Programmer graphophilia

    For the last couple of days, I have been immersed in the task of beautiful text-writing. I caught the idea when I read a post about the keyword graph for articles from alexwolf's website .
    But I wanted to create such graphs for arbitrary texts and see how beautiful and interesting they can be. I’m not sure that everyone who reads me now shares my programmatic understanding of beauty, but I still want to say that in my opinion it turned out beautifully and funny.


    In order not to fence my bike for drawing graphs, I used the GraphViz package (you can also download it here ).
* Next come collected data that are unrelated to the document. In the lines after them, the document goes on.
-- ==== Sys2Proof/Machine/Operands.lean ====
section
/-! DEFINITION. Operand forms: predicates (R38), immediates and effective pointers (R39, R42), and the lanes of vector
registers with their masks (R96, R97). -/
namespace Sys2Proof.Machine

/-! ## Scalar forms -/

/-- R38, R68: the predicate of mask `p`. -/
def State.pred (s : State) (p : BitVec 3) : Bool := bit (s.rk p) 0

/-- An immediate with its prefix (R42): the 42-bit signed value. -/
def immPrefixed (x : BitVec 26) (i : BitVec 16) : Dword := (x ++ i).signExtend 64

/-- An offset of the M form without a prefix, in units of the access size (R39). -/
def offPlain (f : BitVec 11) : Int := f.toInt

/-- An offset with its prefix: 37 bits (R42). -/
def offPrefixed (x : BitVec 26) (f : BitVec 11) : Int := (x ++ f).toInt

/-- The effective pointer of an M-form access (R39, R126). -/
def State.eptr (s : State) (a : BitVec 5) (off : Int) (size : Nat) : Dword :=
  ptrAdd (s.rg a) (BitVec.ofInt 60 (off * size))

/-- Access size of a load or store from bits 2:1 of sz (R39). -/
def szBytes (z : BitVec 3) : Nat := 2 ^ (z.toNat / 2)

/-! ## Lanes -/

/-- Element `i` of `w` bits (R96). -/
def lane (w : Nat) (v : VReg) (i : Nat) : Nat := v.toNat / 2 ^ (i * w) % 2 ^ w

/-- All `n` elements. -/
def lanes (w n : Nat) (v : VReg) : List Nat := (List.range n).map (lane w v)

/-- The number whose digits in base 2^w are the elements. -/
def packNat (w : Nat) : List Nat → Nat
  | [] => 0
  | x :: r => x % 2 ^ w + 2 ^ w * packNat w r

/-- A register of elements. -/
def pack (w : Nat) (l : List Nat) : VReg := BitVec.ofNat 512 (packNat w l)

/-- Bytes of a register, byte 0 first (R96). -/
def vregBytes (v : VReg) : List Byte := leBytes 64 v.toNat

def vregOfBytes (l : List Byte) : VReg := BitVec.ofNat 512 (leNat l)

/-- The active elements below `n`, ascending (R97). -/
def active (n : Nat) (mask : Dword) : List Nat := (List.range n).filter fun i => bit mask i

/-- R97: active elements get `f i` with its flags, inactive ones keep their contents. -/
def mapLanes (w n : Nat) (mask : Dword) (old : VReg) (f : Nat → FRes) : VReg × BitVec 16 :=
  let r := (List.range n).map fun i => if bit mask i then f i else (lane w old i, 0)
  (pack w (r.map (·.1)), r.foldl (fun a x => a ||| x.2) 0)

/-- The current slot's masked operation on elements of type `ty`: the result goes to vD and the flags are raised
(R97, R104, R106). -/
def State.vecOp (s : State) (d : BitVec 5) (k : BitVec 3) (ty : BitVec 4) (f : Nat → FRes) : State :=
  let (v, fl) := mapLanes (elemWidth ty) (elemCount ty) (s.rk k) (s.rv d) f
  ((s.wv d v).advance 4).raise fl

/-- An element of a register of the current slot. -/
def State.el (s : State) (ty : BitVec 4) (r : BitVec 5) (i : Nat) : Nat := lane (elemWidth ty) (s.rv r) i

/-- The type is signed (R41). -/
def tySigned (ty : BitVec 4) : Bool := ty.toNat % 2 = 1 && 3 ≤ ty.toNat

/-- The value of an element of a float type. -/
def fpOf (ty : BitVec 4) (x : Nat) : Fp := (fmtOf ty).decode x

end Sys2Proof.Machine
end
The same utilities are used by Doxygen for drawing beautiful graphs.
    To prepare the data for the graph and simplify the work, I wrote a program in C ++ ( CodeGraphMFC.rar , CodeGraphMFC_Sources.rar ).
    Using the links you can download both the program and the source texts (for VisualStudio 2005).
    The program interface looks like this:
    From textgraphs

    You can insert any text into it, click "Create graph" and it will create a graph of dependent words of this text.
    Dependent words are words that are close to each other in the text (the maximum range can be selected in the interface). You can also choose one of several graph creation methods.
    The basic rule: the closer the vertices of the resulting graph are to each other, the more often the words at these vertices occur together in the text.
    The program only works if GraphViz is installed and the path to it is spelled correctly, and the default program for opening gif files must also be registered, because gifs are created as a result.
    From restrictions: for some reason, this package is terribly slow and crashes on large numbers of vertices of the graph. Therefore, the maximum number of different close words that everything works on is about 1000.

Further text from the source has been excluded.